Every line below should be duplicated exactly.

[Dataset entries]
□ □ □ □
/-- What a sequence of reads of DRW leaves. -/
theorem after_reads {s : State} {t : T0} {ap : ApIndex} {p q : T0Ap} (h : Quiet s t ap p) (n : Nat)
    (k : ApStep ap q t.mem t ((t.withSelect (drwSelect s ap)).apReads (apLinkAddr (s.apReg drwOffset)) n).2) :
    ∃ u t', apReadN ap (s.apReg drwOffset) n s =
        .ok ((t.withSelect (drwSelect s ap)).apReads (apLinkAddr (s.apReg drwOffset)) n).1 u ∧
      After s u t' ap q t.mem t := by
  obtain ⟨u, t', hu, fu, cu, _, eu⟩ := apReadN_closed h.closed ap (drw_aligned s) n (k.frame.sticky.trans h.sticky)
  have k' := k.to_settled eu
  exact ⟨u, t', hu, fu, h.step cu fu.dpVersion (T0Inv.of_settled ((h.inv.withSelect _).apReads _ n) eu) k', k'⟩

/-- What a sequence of writes of DRW leaves. -/
theorem after_writes {s : State} {t : T0} {ap : ApIndex} {p q : T0Ap} {m : List Host.Cell} (h : Quiet s t ap p)
    (ws : List W32)
    (k : ApStep ap q m t ((t.withSelect (drwSelect s ap)).apWrites (apLinkAddr (s.apReg drwOffset)) ws)) :
    ∃ u t', apWriteN ap (s.apReg drwOffset) ws s = .ok () u ∧ After s u t' ap q m t := by
  obtain ⟨u, t', hu, fu, cu, _, eu⟩ := apWriteN_closed h.closed ap (drw_aligned s) ws (k.frame.sticky.trans h.sticky)
  have k' := k.to_settled eu
  exact ⟨u, t', hu, fu, h.step cu fu.dpVersion (T0Inv.of_settled ((h.inv.withSelect _).apWrites _ ws) eu) k', k'⟩

/-! ## One run (R241) -/

/-- A link with a wire has no block transfer (R241). -/
theorem Loop.blocks {s : State} {t : T0} (h : Loop s t) : s.cfg.blocks = false := by
  unfold Config.blocks
  rcases h.iface with hi | hi <;> rw [hi] <;> rfl

theorem w32_toNat {a : Nat} (h : a < 2 ^ 32) : (w32 a).toNat = a := by
  unfold w32
  rw [BitVec.toNat_ofNat]
  exact Nat.mod_eq_of_lt h

/-- The words of a run fit it: it stays inside a 1 KiB block, or it is one word. -/
structure RunOk (inc : Bool) (t : T0) (a n : Nat) : Prop where
  lt : a < 2 ^ 32
  aligned : a % 4 = 0
  block : if inc then a + 4 * n ≤ 1024 * (a / 1024 + 1) else n = 1
  good : t.goodRange a (a + 4 * n)

/-- `RunRead` against T0 delivers the words of the run. -/
theorem runRead_quiet {s : State} {t : T0} {ap : ApIndex} {p : T0Ap} {inc : Bool} (h : Quiet s t ap p)
    (hm : WordMode inc p) {a n : Nat} (hr : RunOk inc t a n) :
    ∃ u t' q, runRead ap a n s = .ok (Memory.words t.mem a n) u ∧ SameAp p q ∧ After s u t' ap q t.mem t := by
  obtain ⟨x, tx, hx, ax⟩ := writeTar_quiet h (w32 a)
  have hq := ax.quiet
  have mem : tx.mem = t.mem := ax.step.mem
  have bad : tx.bad = t.bad := ax.step.frame.bad
  have mx : WordMode inc (p.withTar (w32 a)) := hm.same ⟨_, rfl⟩
  have tar : (p.withTar (w32 a)).tar.toNat = a := w32_toNat hr.lt
  have good : tx.goodRange a (a + 4 * n) := fun y hy => hr.good y (bad ▸ hy)
  have key : ((tx.withSelect (drwSelect x ap)).apReads (apLinkAddr (x.apReg drwOffset)) n).1 = Memory.words t.mem a n ∧
      ∃ q, SameAp (p.withTar (w32 a)) q ∧
        ApStep ap q tx.mem tx ((tx.withSelect (drwSelect x ap)).apReads (apLinkAddr (x.apReg drwOffset)) n).2 := by
    cases inc with
    | true =>
      have hb := hr.block
      rw [if_pos rfl] at hb
      obtain ⟨k1, q, k2, k3⟩ := apReads_inc n hq.drw mx (by rw [tar]; exact hr.aligned) (by rw [tar]; exact hb)
        (by rw [tar]; exact good)
      rw [tar] at k1
      exact ⟨k1.trans (congrArg (fun m => Memory.words m a n) mem), q, k2, k3.from_select⟩
    | false =>
      have hb : n = 1 := hr.block
      subst hb
      obtain ⟨k1, k2⟩ := apReads_keyhole 1 hq.drw mx (by rw [tar]; exact hr.aligned) (by rw [tar]; exact good)
      rw [tar] at k1
      exact ⟨k1.trans (congrArg (fun m => [Memory.read32 m a]) mem), _, SameAp.refl _, k2.from_select⟩
  obtain ⟨k1, q, k2, k3⟩ := key
  obtain ⟨u, t', hu, au⟩ := after_reads hq n k3
  refine ⟨u, t', q, ?_, (show SameAp p (p.withTar (w32 a)) from ⟨_, rfl⟩).trans k2, ?_⟩
  · unfold runRead
    rw [run_getS_bind, if_neg (by rw [h.closed.blocks]; decide)]
    unfold runReadPlain
    rw [run_bind_ok hx, run_getS_bind, hu, k1]
  · rw [← mem]
    exact ax.trans au

/-- `RunWrite` against T0 stores the words of the run. -/
theorem runWrite_quiet {s : State} {t : T0} {ap : ApIndex} {p : T0Ap} {inc : Bool} (h : Quiet s t ap p)
    (hm : WordMode inc p) {a : Nat} {ws : List W32} (hr : RunOk inc t a ws.length) :
    ∃ u t' q, runWrite ap a ws s = .ok () u ∧ SameAp p q ∧ After s u t' ap q (Memory.fillWords t.mem a ws) t := by
  obtain ⟨x, tx, hx, ax⟩ := writeTar_quiet h (w32 a)
  have hq := ax.quiet
  have mem : tx.mem = t.mem := ax.step.mem
  have bad : tx.bad = t.bad := ax.step.frame.bad
  have mx : WordMode inc (p.withTar (w32 a)) := hm.same ⟨_, rfl⟩
  have tar : (p.withTar (w32 a)).tar.toNat = a := w32_toNat hr.lt
  have good : tx.goodRange a (a + 4 * ws.length) := fun y hy => hr.good y (bad ▸ hy)
  have key : ∃ q, SameAp (p.withTar (w32 a)) q ∧ ApStep ap q (Memory.fillWords t.mem a ws) tx
      ((tx.withSelect (drwSelect x ap)).apWrites (apLinkAddr (x.apReg drwOffset)) ws) := by
    cases inc with
    | true =>
      have hb := hr.block
      rw [if_pos rfl] at hb
      obtain ⟨q, k2, k3⟩ := apWrites_inc ws hq.drw mx (by rw [tar]; exact hr.aligned) (by rw [tar]; exact hb)
        (by rw [tar]; exact good)
      rw [tar] at k3
      rw [← mem]
      exact ⟨q, k2, k3.from_select⟩
    | false =>
      have hb : ws.length = 1 := hr.block
      obtain ⟨w, rfl⟩ := List.length_eq_one_iff.mp hb
      have k2 := apWrites_keyhole [w] hq.drw mx (by rw [tar]; exact hr.aligned) (by rw [tar]; exact good)
      rw [tar] at k2
      rw [← mem]
      exact ⟨_, SameAp.refl _, k2.from_select⟩
  obtain ⟨q, k2, k3⟩ := key
  obtain ⟨u, t', hu, au⟩ := after_writes hq ws k3
  refine ⟨u, t', q, ?_, (show SameAp p (p.withTar (w32 a)) from ⟨_, rfl⟩).trans k2, ax.trans au⟩
  unfold runWrite
  rw [run_getS_bind, if_neg (by rw [h.closed.blocks]; decide)]
  unfold runWritePlain
  rw [run_bind_ok hx, run_getS_bind, hu]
□ □ □ □
### Answer to this task
/-- What a sequence of reads of DRW leaves. -/
theorem after_reads {s : State} {t : T0} {ap : ApIndex} {p q : T0Ap} (h : Quiet s t ap p) (n : Nat)
    (k : ApStep ap q t.mem t ((t.withSelect (drwSelect s ap)).apReads (apLinkAddr (s.apReg drwOffset)) n).2) :
    ∃ u t', apReadN ap (s.apReg drwOffset) n s =
        .ok ((t.withSelect (drwSelect s ap)).apReads (apLinkAddr (s.apReg drwOffset)) n).1 u ∧
      After s u t' ap q t.mem t := by
  obtain ⟨u, t', hu, fu, cu, _, eu⟩ := apReadN_closed h.closed ap (drw_aligned s) n (k.frame.sticky.trans h.sticky)
  have k' := k.to_settled eu
  exact ⟨u, t', hu, fu, h.step cu fu.dpVersion (T0Inv.of_settled ((h.inv.withSelect _).apReads _ n) eu) k', k'⟩

/-- What a sequence of writes of DRW leaves. -/
theorem after_writes {s : State} {t : T0} {ap : ApIndex} {p q : T0Ap} {m : List Host.Cell} (h : Quiet s t ap p)
    (ws : List W32)
    (k : ApStep ap q m t ((t.withSelect (drwSelect s ap)).apWrites (apLinkAddr (s.apReg drwOffset)) ws)) :
    ∃ u t', apWriteN ap (s.apReg drwOffset) ws s = .ok () u ∧ After s u t' ap q m t := by
  obtain ⟨u, t', hu, fu, cu, _, eu⟩ := apWriteN_closed h.closed ap (drw_aligned s) ws (k.frame.sticky.trans h.sticky)
  have k' := k.to_settled eu
  exact ⟨u, t', hu, fu, h.step cu fu.dpVersion (T0Inv.of_settled ((h.inv.withSelect _).apWrites _ ws) eu) k', k'⟩

/-! ## One run (R241) -/

/-- A link with a wire has no block transfer (R241). -/
theorem Loop.blocks {s : State} {t : T0} (h : Loop s t) : s.cfg.blocks = false := by
  unfold Config.blocks
  rcases h.iface with hi | hi <;> rw [hi] <;> rfl

theorem w32_toNat {a : Nat} (h : a < 2 ^ 32) : (w32 a).toNat = a := by
  unfold w32
  rw [BitVec.toNat_ofNat]
  exact Nat.mod_eq_of_lt h

/-- The words of a run fit it: it stays inside a 1 KiB block, or it is one word. -/
structure RunOk (inc : Bool) (t : T0) (a n : Nat) : Prop where
  lt : a < 2 ^ 32
  aligned : a % 4 = 0
  block : if inc then a + 4 * n ≤ 1024 * (a / 1024 + 1) else n = 1
  good : t.goodRange a (a + 4 * n)

/-- `RunRead` against T0 delivers the words of the run. -/
theorem runRead_quiet {s : State} {t : T0} {ap : ApIndex} {p : T0Ap} {inc : Bool} (h : Quiet s t ap p)
    (hm : WordMode inc p) {a n : Nat} (hr : RunOk inc t a n) :
    ∃ u t' q, runRead ap a n s = .ok (Memory.words t.mem a n) u ∧ SameAp p q ∧ After s u t' ap q t.mem t := by
  obtain ⟨x, tx, hx, ax⟩ := writeTar_quiet h (w32 a)
  have hq := ax.quiet
  have mem : tx.mem = t.mem := ax.step.mem
  have bad : tx.bad = t.bad := ax.step.frame.bad
  have mx : WordMode inc (p.withTar (w32 a)) := hm.same ⟨_, rfl⟩
  have tar : (p.withTar (w32 a)).tar.toNat = a := w32_toNat hr.lt
  have good : tx.goodRange a (a + 4 * n) := fun y hy => hr.good y (bad ▸ hy)
  have key : ((tx.withSelect (drwSelect x ap)).apReads (apLinkAddr (x.apReg drwOffset)) n).1 = Memory.words t.mem a n ∧
      ∃ q, SameAp (p.withTar (w32 a)) q ∧
        ApStep ap q tx.mem tx ((tx.withSelect (drwSelect x ap)).apReads (apLinkAddr (x.apReg drwOffset)) n).2 := by
    cases inc with
    | true =>
      have hb := hr.block
      rw [if_pos rfl] at hb
      obtain ⟨k1, q, k2, k3⟩ := apReads_inc n hq.drw mx (by rw [tar]; exact hr.aligned) (by rw [tar]; exact hb)
        (by rw [tar]; exact good)
      rw [tar] at k1
      exact ⟨k1.trans (congrArg (fun m => Memory.words m a n) mem), q, k2, k3.from_select⟩
    | false =>
      have hb : n = 1 := hr.block
      subst hb
      obtain ⟨k1, k2⟩ := apReads_keyhole 1 hq.drw mx (by rw [tar]; exact hr.aligned) (by rw [tar]; exact good)
      rw [tar] at k1
      exact ⟨k1.trans (congrArg (fun m => [Memory.read32 m a]) mem), _, SameAp.refl _, k2.from_select⟩
  obtain ⟨k1, q, k2, k3⟩ := key
  obtain ⟨u, t', hu, au⟩ := after_reads hq n k3
  refine ⟨u, t', q, ?_, (show SameAp p (p.withTar (w32 a)) from ⟨_, rfl⟩).trans k2, ?_⟩
  · unfold runRead
    rw [run_getS_bind, if_neg (by rw [h.closed.blocks]; decide)]
    unfold runReadPlain
    rw [run_bind_ok hx, run_getS_bind, hu, k1]
  · rw [← mem]
    exact ax.trans au

/-- `RunWrite` against T0 stores the words of the run. -/
theorem runWrite_quiet {s : State} {t : T0} {ap : ApIndex} {p : T0Ap} {inc : Bool} (h : Quiet s t ap p)
    (hm : WordMode inc p) {a : Nat} {ws : List W32} (hr : RunOk inc t a ws.length) :
    ∃ u t' q, runWrite ap a ws s = .ok () u ∧ SameAp p q ∧ After s u t' ap q (Memory.fillWords t.mem a ws) t := by
  obtain ⟨x, tx, hx, ax⟩ := writeTar_quiet h (w32 a)
  have hq := ax.quiet
  have mem : tx.mem = t.mem := ax.step.mem
  have bad : tx.bad = t.bad := ax.step.frame.bad
  have mx : WordMode inc (p.withTar (w32 a)) := hm.same ⟨_, rfl⟩
  have tar : (p.withTar (w32 a)).tar.toNat = a := w32_toNat hr.lt
  have good : tx.goodRange a (a + 4 * ws.length) := fun y hy => hr.good y (bad ▸ hy)
  have key : ∃ q, SameAp (p.withTar (w32 a)) q ∧ ApStep ap q (Memory.fillWords t.mem a ws) tx
      ((tx.withSelect (drwSelect x ap)).apWrites (apLinkAddr (x.apReg drwOffset)) ws) := by
    cases inc with
    | true =>
      have hb := hr.block
      rw [if_pos rfl] at hb
      obtain ⟨q, k2, k3⟩ := apWrites_inc ws hq.drw mx (by rw [tar]; exact hr.aligned) (by rw [tar]; exact hb)
        (by rw [tar]; exact good)
      rw [tar] at k3
      rw [← mem]
      exact ⟨q, k2, k3.from_select⟩
    | false =>
      have hb : ws.length = 1 := hr.block
      obtain ⟨w, rfl⟩ := List.length_eq_one_iff.mp hb
      have k2 := apWrites_keyhole [w] hq.drw mx (by rw [tar]; exact hr.aligned) (by rw [tar]; exact good)
      rw [tar] at k2
      rw [← mem]
      exact ⟨_, SameAp.refl _, k2.from_select⟩
  obtain ⟨q, k2, k3⟩ := key
  obtain ⟨u, t', hu, au⟩ := after_writes hq ws k3
  refine ⟨u, t', q, ?_, (show SameAp p (p.withTar (w32 a)) from ⟨_, rfl⟩).trans k2, ax.trans au⟩
  unfold runWrite
  rw [run_getS_bind, if_neg (by rw [h.closed.blocks]; decide)]
  unfold runWritePlain
  rw [run_bind_ok hx, run_getS_bind, hu]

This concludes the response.